### What you need to do
Range to reproduce from the entries below: the line with "idx == 0xB013", the line with "if isTreeIdx idx then bitAt v 0 && !s.treeOk", and every line in between. Give them exactly and give nothing else.

**** Dataset entries

/-- Take the response to a request that awaits one (R271): place its data, note its status, release its record. -/
def State.takeResponse (s : State) (p : Packet) : State :=
  let f := p.dstFn
  let c := p.dstCtx
  match (s.ctx f c).w.replay.find? (fun r => r.psn = xPsn p ∧ r.resp) with
  | none => s
  | some r =>
    let st := takeStatus (oStatus p)
    let data := r.opc == opRead || isAtomic r.opc
    let s := if r.voided then s.rCount (etOf f) 15
      else if data && st == stOk then (s.putHeld f c r.idx r.held p.payload).flushWrites f else s
    let s := s.modEntry f c r.idx (fun e => { e with
      awaited := e.awaited - 1
      own := if r.voided then some (e.own.getD stXlate) else e.own
      bad := if st = stOk then e.bad else e.bad ++ [(dist (xPsn p) e.firstPsn, st)] })
    let s := s.responded f c (xPsn p)
    s.settle f c

end Sys2Proof.Machine
end

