/-- The injecting port tile's path choice for another group (R147): NONMIN, IGROUP and LTGT, or no route. -/
def State.choosePath (s : State) (n own grp : Nat) (k : Packet) : Option Packet × State :=
  let dst := k.dstDev / 64
  let g := s.genNow
  let e := if s.grpLost n g dst then [] else s.usableExits g own dst
  if e = [] then (none, s)
  else
    let (em, s) := s.drawExit own e
    let w := s.cfg 0x4000 4
    let cMin := (s.qOf (firstHop own em.1 em.2) + w * s.hintOf n dst) * (hopsTo own em.1 + 3)
    let mids := (s.midGroups g own dst grp).filter (fun x => !s.grpLost n g x)
    let minimal (s : State) : Option Packet × State :=
      (some { k with nonmin := false, ltgt := em.1 }, s.perf n 0x120 0x3F none 1)
    if mids = [] ∨ s.cfg 0x4000 3 = 1 then minimal s
    else
      let i := mids.getD (s.freeVal 16 % mids.length) 0
      let (ei, s) := (s.nextFree).drawExit own (s.usableExits g own i)
      let cNm := (s.qOf (firstHop own ei.1 ei.2) + w * s.hintOf n i) * (hopsTo own ei.1 + 6) + s.cfg 0x4000 5
      if s.cfg 0x4000 3 = 2 ∨ cNm < cMin then
        (some { k with nonmin := true, igroup := i, ltgt := ei.1 }, s.perf n 0x121 0x3F none 1)
      else minimal s

/-! ### Where a packet goes (R142, R145, R148, R151) -/

/-- A router's decision: deliver here, leave by a port, or drop with a cause of R142. -/
inductive Hop where
  | here
  | out (p : Nat) (k : Packet)
  | drop (cause : Nat)
  deriving DecidableEq, Repr

/-- The escape tree (R151): VALID, DOWN and PORT of a destination. -/
def State.treeLook (s : State) (k : Packet) : Nat × Nat × Nat :=
  let g := b2n k.gen
  if k.dform then
    let e := s.routeFlat g k.dstDev
    (bf e 0 1, bf e 2 1, bf e 3 6)
  else
    match s.coord? with
    | some c =>
      if c / 64 = k.dstDev / 64 then
        let b := bf (s.cfg 0x4002 (g + 1)) (8 * (k.dstDev % 64)) 8
        (bf b 7 1, bf b 6 1, bf b 0 6)
      else
        let e := s.routeGroup g (k.dstDev / 64)
        (bf e 0 1, bf e 2 1, bf e 3 6)
    | none =>
      let e := s.routeGroup g (k.dstDev / 64)
      (bf e 0 1, bf e 2 1, bf e 3 6)

/-- This device is the packet's destination; a flat entry may say so too (R150). -/
def State.arrived (s : State) (k : Packet) : Bool :=
  s.isSelf k.dform k.dstDev || (k.dform && bitAt (s.routeFlat (b2n k.gen) k.dstDev) 0 && bitAt (s.routeFlat (b2n k.gen) k.dstDev) 1)

/-- Another link when 15 have been crossed, or a port that is not up. -/
def State.leave (s : State) (p cause vc : Nat) (k : Packet) : Hop :=
  if k.hops = 15 then .drop 6 else if s.portCarries p vc then .out p k else .drop cause

/-- ESC and MGT (R151). A tree port that is up but may not carry the packet counts as PORT_DOWN (DESIGN CHOICE, log entry
143). -/
def State.treeHop (s : State) (k : Packet) : Hop :=
  let (valid, down, port) := s.treeLook k
  let up := s.cfg 0x4001 (b2n k.gen + 1)
  if valid = 0 then .drop 3
  else if down = 1 then s.leave port 9 (vcOf k) { k with tdown := true }
  else if k.tdown then .drop 5
  else if up = 0xFF then .drop 3
  else s.leave up 9 (vcOf k) k

/-- A global hop by a port of this device (R142, R145). -/
def State.globalHop (s : State) (p : Nat) (k : Packet) : Hop :=
  if k.gv = 2 then .drop 4 else s.leave p 3 0 { k with gv := k.gv + 1 }

/-- A hop toward LTGT, or through an exit of this device with the least q (R145). -/
def State.towardTarget (s : State) (own grp : Nat) (k : Packet) (d port : Nat) : Hop :=
  if d ≠ own then s.leave (firstHop own d port) (if grp = k.dstDev / 64 then 8 else 3) 0 { k with ltgt := d }
  else s.globalHop port k

/-- Exits that may replace LTGT (R148), by where the packet came in: a column port, a row port, or elsewhere. -/
def mayReplace (ingress own d : Nat) : Bool :=
  if 7 ≤ ingress ∧ ingress ≤ 13 then d == own
  else if ingress ≤ 6 then d == own || d % 8 == own % 8
  else true

/-- The exit of a list whose first hop has the least q. -/
def State.leastExit (s : State) (own : Nat) (l : List (Nat × Nat)) : Option (Nat × Nat) :=
  l.foldl (fun b e => match b with
    | none => some e
    | some x => if s.qOf (firstHop own e.1 e.2) < s.qOf (firstHop own x.1 x.2) then some e else some x) none
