/-- An event queue that an open context or a registered window of the function names (R55, R259); RQ_EQ 0 names none
(R190). -/
def State.eqNamed (s : State) (f q : Nat) : Bool :=
  s.ctxs.any (fun e => e.1 / 2 ^ 20 == f && e.2.c.state != 0 && (e.2.c.sqEq == q || (e.2.c.rqEq == q && e.2.c.rqEq != 0)))
    || s.wins.any (fun e => e.2.reg && e.2.fn == f && (e.2.nt || q != 0) && e.2.notifyEq == q)

/-- A class record that a FAULT_ACK or FAULT_CLEAR value names (R360). -/
def State.recordNamed (s : State) (v : Nat) : Bool :=
  let x := s.classRec (bf v 0 3)
  x.st != .empty && (match x.record with | some r => r.seq % 2 ^ 56 == bf v 8 56 | none => false)

/-- The mode a code names. -/
def modeOf (k : Nat) : Option Mode :=
  [Mode.seat, .boot, .standby, .train, .run, .hold, .pass, .test][k]?

/-- The target's state forbids the change. -/
def State.stateClash (s : State) (f idx sub v : Nat) : Bool :=
  if 0x2110 ≤ idx ∧ idx ≤ 0x211F then
    let q := (idx - 0x2110) * 256 + sub
    if bitAt v 0 then (s.eq? f q).isSome else (s.eq? f q).isSome && s.eqNamed f q
  else if isTreeIdx idx then bitAt v 0 && bitAt (s.cfg idx sub) 0
  else
    match idx with
    | 0x300C => decide (1 ≤ v ∧ v ≤ 3) && (!s.portUp (sub - 1) || (s.link (sub - 1)).lps != 0)
    | 0x8000 =>
      (match modeOf v with
       | some m => decide (2 ≤ v) && m != s.mode.mode && !modeAllowed s.mode.mode m
       | none => false)
    | 0x9001 => decide (sub ≤ 2) && decide (bf v 0 3 ≤ 4) && !s.recordNamed v
    | 0x1030 => bitAt v 28 && (s.obj? (bf v 0 16) (bf v 16 8)).isSome
    | 0xB010 => !bitAt v 32 &&
        s.store.pages.any (fun e => e.1 / 2 ^ 28 == sub && decide (bf v 0 16 * 262144 < e.1 % 2 ^ 28 + 1))
    | 0xB013 => decide (0 < bf v 64 64) && s.storeWinOver sub (bf v 0 64) (bf v 0 64 + bf v 64 64)
    | 0xC001 => if sub = 1 then s.fw.ctrlConflict v || (v == 1 && s.store.st == 3) else s.fw.dataConflict
    | 0xC002 =>
      (match sub with
       | 1 => decide (v ≤ 1) && ((s.fw.slot v).st != .valid || s.fw.phase == 1 || s.fw.phase == 3 || s.fw.phase == 4 || s.fw.phase == 5)
       | 2 => s.fw.phase != 5 || !s.fw.selftest
       | _ => v == 1 && s.fw.phase != 5)
    | 0xC010 => decide (v ≤ 3) && (s.fw.phase == 5 || s.fw.keyUsed v)
    | _ => false

/-- Total length of the integrator objects (R316). -/
def Dict.userBytes (d : Dict) : Nat := total (d.users.map (fun e => e.2.len))

/-- Size of a scalar type (R305). -/
def typeSize (t : Nat) : Nat := [1, 1, 2, 4, 8, 2, 4, 8, 4].getD t 0

/-- Length an integrator's descriptor gives its object. -/
def userLen (v : Nat) : Nat := if bf v 24 4 ≤ 8 then typeSize (bf v 24 4) else bf v 32 32

/-- A quota or a table is full. -/
def State.noRoom (s : State) (f idx v : Nat) : Bool :=
  if 0x2110 ≤ idx ∧ idx ≤ 0x211F then
    bitAt v 0 && (decide (s.eqQuota f ≤ s.eqsOf f)
      || decide (16384 ≤ (s.eqs.filter (fun e => etOf (e.1 / 2 ^ 12) == etOf f)).length))
  else idx == 0x1030 && bitAt v 28 && (decide (4096 ≤ s.dict.users.length) || decide (1048576 < s.dict.userBytes + userLen v))

/-! ### Values -/

/-- Objects whose value is one unsigned range. -/
def rangeOf (idx sub : Nat) : Option (Nat × Nat) :=
  match idx, sub with
  | 0x1010, 3 => some (0, 32)
  | 0x1010, 6 => some (0, 128)
  | 0x1031, _ => some (0x5A5A, 0x5A5A)
  | 0x1032, _ => some (100, 1000000)
  | 0x2000, 5 => some (100, 60000)
  | 0x2023, _ => some (0, 10000)
  | 0x2024, _ => some (0, 3)
  | 0x3004, _ => some (10, 1000000)
  | 0x3005, _ => some (1, 1000000)
  | 0x3006, _ => some (0, 1000000)
  | 0x3007, _ => some (1, 255)
  | 0x3009, _ => some (8, 512)
  | 0x300A, _ => some (10, 1000000)
  | 0x300C, _ => some (0, 3)
  | 0x4000, 1 => some (0, 1)
  | 0x4000, 3 => some (0, 2)
  | 0x4000, 4 => some (0, 64)
  | 0x4000, 6 => some (1, 1000000)
  | 0x4006, _ => some (100, 10000)
  | 0x5000, 1 => some (1, 64)
  | 0x5000, 2 => some (100, 1000000)
  | 0x5000, 3 => some (1, 100000)
  | 0x5000, 4 => some (0, 7)
  | 0x5000, 5 => some (10, 10000)
  | 0x5000, 7 => some (500, 100000)
  | 0x5000, 8 => some (0, 4000)
  | 0x5000, 11 => some (1, 4000)
  | 0x5000, 12 => some (1, 4000)
  | 0x5010, _ => some (1, 4095)
  | 0x5014, _ => some (64, 65536)
  | 0x5033, _ => some (2000, 1000000)
  | 0x6000, 1 => some (1, 100000)
  | 0x6000, 3 => some (0, 16384)
  | 0x6010, _ => some (0, 65536)
  | 0x6012, _ => some (0, 32768)
  | 0x7000, _ => some (100, 100000)
  | 0x8000, _ => some (2, 7)
  | 0x8001, _ => some (0, 1)
  | 0x8010, 3 => some (1, 50)
  | 0x8020, 2 => some (70, 105)
  | 0xA001, _ => some (0, 0)
  | 0xA002, 2 => some (10, 1000000)
  | 0xB000, 5 => some (24, 2160)
  | 0xB000, 6 => some (20, 90)
  | 0xB012, _ => some (0, 0)
  | 0xC001, 1 => some (1, 3)
  | 0xC002, 1 => some (0, 1)
  | 0xC010, _ => some (0, 3)
  | 0xD000, 2 => some (0, 1)
  | 0xD000, 6 => some (250, 100000)
  | 0xD000, 7 => some (10, 1000000)
  | 0xD000, 8 => some (0, 86400000)
  | 0xD000, 10 => some (0, 1000000)
  | 0xD030, 1 => some (1, 1000)
  | _, _ => none

/-- Absolute value of a signed byte of a word. -/
def tapAbs (v k : Nat) : Nat := (signed 8 (bf v (8 * k) 8)).natAbs

/-- The taps of LANE_TX_EQ: |PRE2| + |PRE1| + MAIN + |POST1| ≤ 64 (R137). -/
def badTaps (v : Nat) : Bool :=
  decide (64 < ((tapAbs v 0 + tapAbs v 1 + tapAbs v 3 : Nat) : Int) + signed 8 (bf v 16 8))

/-- A token bucket's BURST and RATE lie in their ranges (R181). -/
def bucketOk (e : Nat) : Bool :=
  decide (1 ≤ bf e 16 16) && decide (1 ≤ bf e 32 32) && decide (bf e 32 32 ≤ 1250000)

/-- Entries of a class of a gate schedule as valid ones, and whether valid ones come first (R178). -/
def gateFirst (v c : Nat) : Bool :=
  let on := (List.range 16).map (fun k => bitAt v (128 + 32 * (16 * c + k) + 31))
  !((List.range 15).any (fun k => !(on.getD k false) && on.getD (k + 1) false))

/-- Offsets rise strictly. -/
def rises : List (Nat × Bool) → Bool
  | a :: b :: r => decide (a.1 < b.1) && rises (b :: r)
  | _ => true

/-- Longest stretch of open time in a class's cycle, the wrap included: a run of OPEN entries from one start. -/
def openFrom (period : Nat) : Nat → List (Nat × Bool) → Nat → Nat
  | 0, _, _ => 0
  | n + 1, l, k =>
    let e := l.getD (k % l.length) (0, false)
    if !e.2 then 0
    else
      let next := (l.getD ((k + 1) % l.length) (0, false)).1
      (if (k + 1) % l.length = 0 then next + period - e.1 else next - e.1) + openFrom period n l (k + 1)

/-- A class with valid entries is open for at least 200 ns somewhere in a cycle (R178). -/
def hasWindow (period : Nat) (l : List (Nat × Bool)) : Bool :=
  l.isEmpty || (List.range l.length).any (fun k => decide (200 ≤ openFrom period l.length l k))

/-- A gate schedule R178 refuses. -/
def badSched (v : Nat) : Bool :=
  decide (gPeriod v < 1000) || decide (1000000 < gPeriod v)
    || (List.range 4).any (fun c =>
        let l := gEntries v c
        !gateFirst v c || !rises l || l.any (fun e => decide (gPeriod v ≤ e.1)) || !hasWindow (gPeriod v) l)

/-- True where an event number is defined for counter tile t (R368). -/
def eventDefined (t ev : Nat) : Bool :=
  decide (ev ≤ 3)
    || (if t ≤ 7 then [0x100, 0x101, 0x102, 0x103, 0x110, 0x111, 0x120, 0x121, 0x130, 0x140, 0x150, 0x160].contains ev
        else if t ≤ 11 then [0x400, 0x401, 0x410, 0x411, 0x412, 0x420, 0x430, 0x431, 0x432, 0x440, 0x450, 0x451, 0x460, 0x461, 0x470].contains ev
        else if t = 12 then decide (0x800 ≤ ev ∧ ev ≤ 0x802) else decide (0x700 ≤ ev ∧ ev ≤ 0x703))

/-- A CTR_CFG value R364 refuses for counter tile t. -/
def badCtr (t v : Nat) : Bool :=
  let u := bf v 16 6
  !eventDefined t (bf v 0 12) || !(u == 0x3F || decide (u ≤ 3) || (decide (t ≤ 7) && decide (u ≤ 7)))
    || (bitAt v 22 && (decide (t < 8 ∨ 11 < t) || etOf (bf v 24 8) != t - 8))

/-- An integrator descriptor R316 refuses. -/
def badUser (v : Nat) : Bool :=
  let t := bf v 24 4
  let len := bf v 32 32
  decide (bf v 0 16 < 0xE000)
    || (bitAt v 28 && (decide (10 < t) || (t == 10 && (decide (len < 1) || decide (4096 < len))) || (t == 9 && decide (255 < len))
        || (decide (9 ≤ t) && bf v 64 64 != 0) || (t == 0 && decide (1 < bf v 64 8))))

/-- A value outside its range (R305 and the objects' own bounds). -/
def badValue (f idx sub v : Nat) : Bool :=
  (match rangeOf idx sub with | some (lo, hi) => decide (v < lo) || decide (hi < v) | none => false)
    || (if 0x2110 ≤ idx ∧ idx ≤ 0x211F then
          bitAt v 0 && (decide (bf v 1 5 < 4) || decide (20 < bf v 1 5) || bf v 64 12 != 0
            || (bf v 16 16 != 0xFFFF && decide ((if isPf f then 64 else 16) ≤ bf v 16 16)))
        else if 0x4100 ≤ idx ∧ idx ≤ 0x411F then
          decide (3200 < (idx - 0x4100) % 16 * 256 + sub)
            || (List.range 31).any (fun k => bitAt (exitWord v (k + 1)) 12 && decide (bf (exitWord v (k + 1)) 0 6 < 14))
        else
          match idx with
          | 0x2000 => if sub = 1 then decide (3200 < v / 64 ∧ v / 64 < 4095) else if sub = 2 then decide (262143 < v ∧ v < 0xFFFFF) else false
          | 0x2012 => decide (262144 < v) && v != 0xFFFFFFFF
          | 0x2013 => decide (4096 < v) && v != 0xFFFF
          | 0x6011 => decide (131072 < v) && v != 0xFFFFFFFF
          | 0x5031 => decide (8192 < v) && v != 0xFFFF
          | 0x2019 => bitAt v 0 && (decide (bf v 6 6 < 12) || decide (51 < bf v 6 6) || bf v 12 40 * 2 ^ 12 % 2 ^ bf v 6 6 != 0)
          | 0x201A => (!bitAt v 0 && (bf v 64 64 == 0 || decide (2 ^ 48 < bf v 64 64))) || bf v 128 64 % 4 != 0
          | 0x2021 => sub == 0 && (bf v 0 16 != 1 || !bitAt v 16)
          | 0x3003 => !(v == 1 || v == 2 || v == 4)
          | 0x3008 => decide (1536 < total ((List.range 10).map (fun k => bf v (16 * k) 16)))
          | 0x300B => badTaps v
          | 0x300E => decide (4 < bf v 4 3)
          | 0x4001 => decide (63 < v) && v != 0xFF
          | 0x4003 => !(decide (bf v 0 8 < bf v 8 8) && decide (bf v 8 8 < bf v 16 8) && decide (bf v 16 8 ≤ 100))
          | 0x5012 => decide (20 < bf v 1 5) || bf v 12 45 * 2 ^ 12 % 2 ^ (bf v 1 5 + 8) != 0
          | 0x6013 => decide (16 < bf v 1 5)
          | 0x5013 => ccOp v == 3 || ccCompl v % 16 != 0
          | 0x5030 => wcOp v == 3 || wcCompl v % 16 != 0
          | 0x6000 => sub == 4 && (decide (bf v 8 8 < 1) || decide (100 < bf v 8 8) || decide (bf v 16 16 < 10) || decide (10000 < bf v 16 16))
          | 0x9001 => decide (sub ≤ 2) && decide (4 < bf v 0 3)
          | 0xA000 => badCtr ((sub - 1) / 8) v
          | 0xA002 => sub == 3 && (decide (ringLog2 v < 6) || decide (20 < ringLog2 v) || bf v 64 12 != 0 || bf v 128 2 != 0 || bf v 192 2 != 0)
          | 0xB010 => decide (768 < bf v 0 16) || decide (bf v 0 16 < bf v 16 16)
          | 0xB013 => bf v 0 12 != 0 || bf v 64 12 != 0
          | 0xD000 => sub == 12 && (decide (signed 32 v < -500000000) || decide (500000000 < signed 32 v))
          | 0xD001 => decide (signed 16 v < -30000) || decide (30000 < signed 16 v)
          | 0xD010 => badSched v
          | 0xD020 => !((List.range 9).all (fun k => bucketOk (bf v (64 * k) 64)))
          | 0xD021 => !((List.range 7).all (fun k => bucketOk (bf v (64 * k) 64)))
          | 0x1030 => badUser v
          | _ => false)

/-- A range that depends on another value of the object's owner: a trim lies within its function's SIZE (R379). -/
def State.badRange (s : State) (idx sub v : Nat) : Bool :=
  idx == 0xB013 && decide (4096 * s.allotPages sub < bf v 0 64 + bf v 64 64)

/-- Spill records of every enabled region, with a function's new word (R200). -/
def State.spillSum (s : State) (f v : Nat) : Nat :=
  total ((List.range 256).map (fun g => let w := if g = f then v else s.cfg 0x5012 g
    if bitAt w 0 then 2 ^ bf w 1 5 else 0))

/-- Physical space claimed once an allotment write applies (R377), in pages. -/
def State.claimAfter (s : State) (f v : Nat) : Nat :=
  let used := if bitAt v 32 then 0 else s.usedPages f
  s.claimed - max (s.usedPages f) (s.guarPages f) + max used (bf v 16 16 * 262144)

/-- A value that clashes with other configuration. -/
def State.valueClash (s : State) (idx sub v : Nat) : Bool :=
  if isTreeIdx idx then bitAt v 0 && !s.treeOk (treeNo idx sub) v
  else if 0x4100 ≤ idx ∧ idx ≤ 0x411F then bitAt v 0 && bitAt v 2 && !s.portUp (bf v 3 6)
  else
    match idx with
    | 0x2020 => s.regionClash (sub - 1) (regionOf v)
    | 0x3005 => decide (s.cfg 0x3004 1 < v)
    | 0x3008 => (List.range 10).any (fun k => decide (bf v (16 * k) 16 < s.cfg 0x3009 sub + 24))
    | 0x3009 => (List.range 10).any (fun k => decide (bf (s.cfg 0x3008 sub) (16 * k) 16 < v + 24))
    | 0x5012 => decide (16777216 < s.spillSum sub v)
    | 0xB010 => decide (poolPages < s.claimAfter sub v)
    | 0xC002 =>
      if sub = 1 then decide (iCfg (s.fw.slot v).hdr < s.fw.runCfg) && !(s.journalNow false).isEmpty
      else sub == 2 && v != s.dict.fwVersion
    | _ => false

/-! ### The whole order (R327) -/

/-- Object, sub-index, right and scope: the checks a read ends with. -/
def State.reach (s : State) (r : Req) (idx sub : Nat) (wr : Bool) : Option Abort :=
  match s.obj? idx sub with
  | none => some (if s.idxAssigned idx then .noSub else .noObject)
  | some o => firstAbort [(!s.hasRight r o idx wr, .noRight), (!inScope r o idx sub wr, .outOfScope)]

/-- Writable at all. -/
def Acc.writable : Acc → Bool
  | .const | .ro => false
  | _ => true

/-- A write of `len` bytes has the object's length (R305). -/
def Obj.lenOk (o : Obj) (len : Nat) : Bool := if o.ty = 9 then decide (len ≤ o.len) else len == o.len

/-- The checks of a first segment (R319), in order, before any that looks at the value: object to LENGTH. -/
def State.openCheck (s : State) (r : Req) (idx sub len : Nat) : Option Abort :=
  match s.reach r idx sub true, s.obj? idx sub with
  | some a, _ => some a
  | none, none => some .noSub
  | none, some o =>
    firstAbort [(s.noAuthority r idx sub, .notAuthority), (!o.acc.writable, .readOnly), (!o.lenOk len, .length)]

********

### Response box
  idx == 0xB013 && decide (4096 * s.allotPages sub < bf v 0 64 + bf v 64 64)

/-- Spill records of every enabled region, with a function's new word (R200). -/
def State.spillSum (s : State) (f v : Nat) : Nat :=
  total ((List.range 256).map (fun g => let w := if g = f then v else s.cfg 0x5012 g
    if bitAt w 0 then 2 ^ bf w 1 5 else 0))

/-- Physical space claimed once an allotment write applies (R377), in pages. -/
def State.claimAfter (s : State) (f v : Nat) : Nat :=
  let used := if bitAt v 32 then 0 else s.usedPages f
  s.claimed - max (s.usedPages f) (s.guarPages f) + max used (bf v 16 16 * 262144)

/-- A value that clashes with other configuration. -/
def State.valueClash (s : State) (idx sub v : Nat) : Bool :=
  if isTreeIdx idx then bitAt v 0 && !s.treeOk (treeNo idx sub) v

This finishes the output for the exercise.